**INSTRUCTIONS TO FOLLOW**:
Scan the listing below for "input", then report every line that has it.

**PROVIDED INFORMATION**:

-- ==== Sys2Proof/Machine/State.lean ====
section
/-!
DEFINITION. The state of the block and of the buffer attached to it, as plain data (`10_state.md`), the reasons a step
can stop without a next state, and the state after reset.
-/

namespace Sys2Proof.Machine

/-- The buffer's contents: address and byte, addresses strictly rising, no entry equal to what its address reads as when
unlisted (`10_state.md` R30, `20_memory.md` R40; the operations stand in `Machine/Ops.lean`). -/
abbrev Memory := List Host.Cell

/-- `PHASE` (`10_state.md` R27). -/
inductive Phase where
  | idle
  | discarding
  | laneInit
  | laneSlots
  | laneChain
  | laneTail
  | expAlpha
  | expBeta
  | expFallback
  | faulted
  deriving DecidableEq, Repr

/-- The causes of `STATUS.CAUSE` (`60_exceptions.md` R160); the reserved codes 4 to 15 are never produced. -/
inductive Cause where
  | none
  | illegalCommand
  | fallbackUnderrun
  | bufferAccess
  deriving DecidableEq, Repr

/-- What the world outside the block does in one step (`30_encoding.md` R62, `70_reset_and_hazards.md` R180, R181).
These are inputs, not state of the block, and `State` holds no sequence of them (`10_state.md` R32): only what the input
ports show now, because a step takes nothing else (assumption log 10). -/
inductive HostEvent where
  /-- The host drives `cmd_valid = 1` with this `cmd_word` (R62). -/
  | present (w : CommandWord)
  /-- The host attaches a buffer of `size` bytes with these contents (R181); `none`: a memory that admits every
  address (`20_memory.md` R48). -/
  | attach (size : Option Nat) (cells : List Host.Cell)
  /-- The reset input, between commands or after a fault (R180). -/
  | reset
  /-- The host presents the word and the reset input comes before the command completes (R180). -/
  | resetDuring (w : CommandWord)
  deriving DecidableEq, Repr

/-- The state: every element `10_state.md` names (R20 to R27, R30), then the buffer's extent, what the input
ports show, and the model's own counter of draws.  The 64-bit working registers of R23 are held as naturals (D21). -/
structure State where
  /-- `S`, the EngineState: `W` bits in a 64-bit container (R20). -/
  S : Word
  /-- `L[0 .. N-1]`, the LaneSet: each `W` bits in a 64-bit container (R22). -/
  L : List Word
  /-- `LEN`, the buffer length of the current fill command (R23). -/
  len : Nat
  /-- `F0`, the initial filled byte count of EXPAND, or the initial segment of FILL (R23). -/
  f0 : Nat
  /-- `E`, the endianness mode of the current fill command (R23). -/
  e : EndianMode
  /-- `CNT`, the remaining DISCARD count (R23). -/
  cnt : Nat
  /-- `T`, the lane-fill slot index (R23). -/
  t : Nat
  /-- `FILLED` (R23). -/
  filled : Nat
  /-- `OFFSET` (R23). -/
  offset : Nat
  /-- `KIDX`, the index into `STEP_LIST` (R23). -/
  kidx : Nat
  /-- `NIN`, the input-window length in integers (R23). -/
  nin : Nat
  /-- `STATUS.BUSY` (R24). -/
  busy : Bool
  /-- `STATUS.FAULT` (R24). -/
  fault : Bool
  /-- `STATUS.UNDERFILL` (R24). -/
  underfill : Bool
  /-- `STATUS.CAUSE` (R24). -/
  cause : Cause
  /-- `PHASE` (R27). -/
  phase : Phase
  /-- `BUF`, the bytes of the attached buffer (R30). -/
  mem : Memory
  /-- How many bytes the attached buffer has; `none` when the memory admits every access (`20_memory.md` R48,
  `60_exceptions.md` R164). -/
  attached : Option Nat
  /-- What the host drives on the input ports at this moment: at most one input, `none` for `cmd_valid = 0` and no reset
  (`30_encoding.md` R62; not the command stream, which stays with the host: R32, assumption log 10). -/
  port : Option HostEvent
  /-- The model's own: how many draws of free values have been made (assumption log 5). -/
  draws : Nat
  deriving DecidableEq, Repr

/-- Where a step stops with a fault. -/
inductive Fault where
  /-- Raised by `step` in a state with `BUSY = 1`: the model performs a command in one step, so it has no way to go on
  in the middle of one (`92_eei_decisions.md` D1).  No step leaves such a state.  Safe. -/
  | midCommand
  deriving DecidableEq, Repr

/-- Where a step is refused. -/
inductive Refusal where
  /-- Raised by an arm of `exec` whose command has no meaning yet; no arm does.  Safe. -/
  | notModelled (mnemonic : String)
  /-- Raised by `step` when the host moves on the buffer while `BUSY = 1`: the host has no such move
  (`70_reset_and_hazards.md` R186, U4).  Safe. -/
  | bufferInUse
  deriving DecidableEq, Repr

/-- The state after reset for the instance `c` (`10_state.md` R34): `S = remap(RESET_SEED)`, `STATUS = 0`,
`PHASE = IDLE`.  The lanes and the working registers, which the spec leaves unspecified, are zero (DESIGN CHOICE,
assumption log 4).  No buffer byte is listed and the ports show nothing. -/
def State.resetIn (c : Config) : State where
  S := (remap ((c.resetSeed 0).setWidth c.W)).setWidth 64
  L := List.replicate c.N 0#64
  len := 0
  f0 := 0
  e := .specific
  cnt := 0
  t := 0
  filled := 0
  offset := 0
  kidx := 0
  nin := 0
  busy := false
  fault := false
  underfill := false
  cause := .none
  phase := .idle
  mem := []
  attached := none
  port := none
  draws := 1

/-- The machine right after reset. -/
def State.reset : State := State.resetIn cfg

end Sys2Proof.Machine
end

**REPLY TO THE TASK**:
These are inputs, not state of the block, and `State` holds no sequence of them (`10_state.md` R32): only what the input
  /-- The reset input, between commands or after a fault (R180). -/
  /-- The host presents the word and the reset input comes before the command completes (R180). -/
/-- The state: every element `10_state.md` names (R20 to R27, R30), then the buffer's extent, what the input
  /-- `NIN`, the input-window length in integers (R23). -/
  /-- What the host drives on the input ports at this moment: at most one input, `none` for `cmd_valid = 0` and no reset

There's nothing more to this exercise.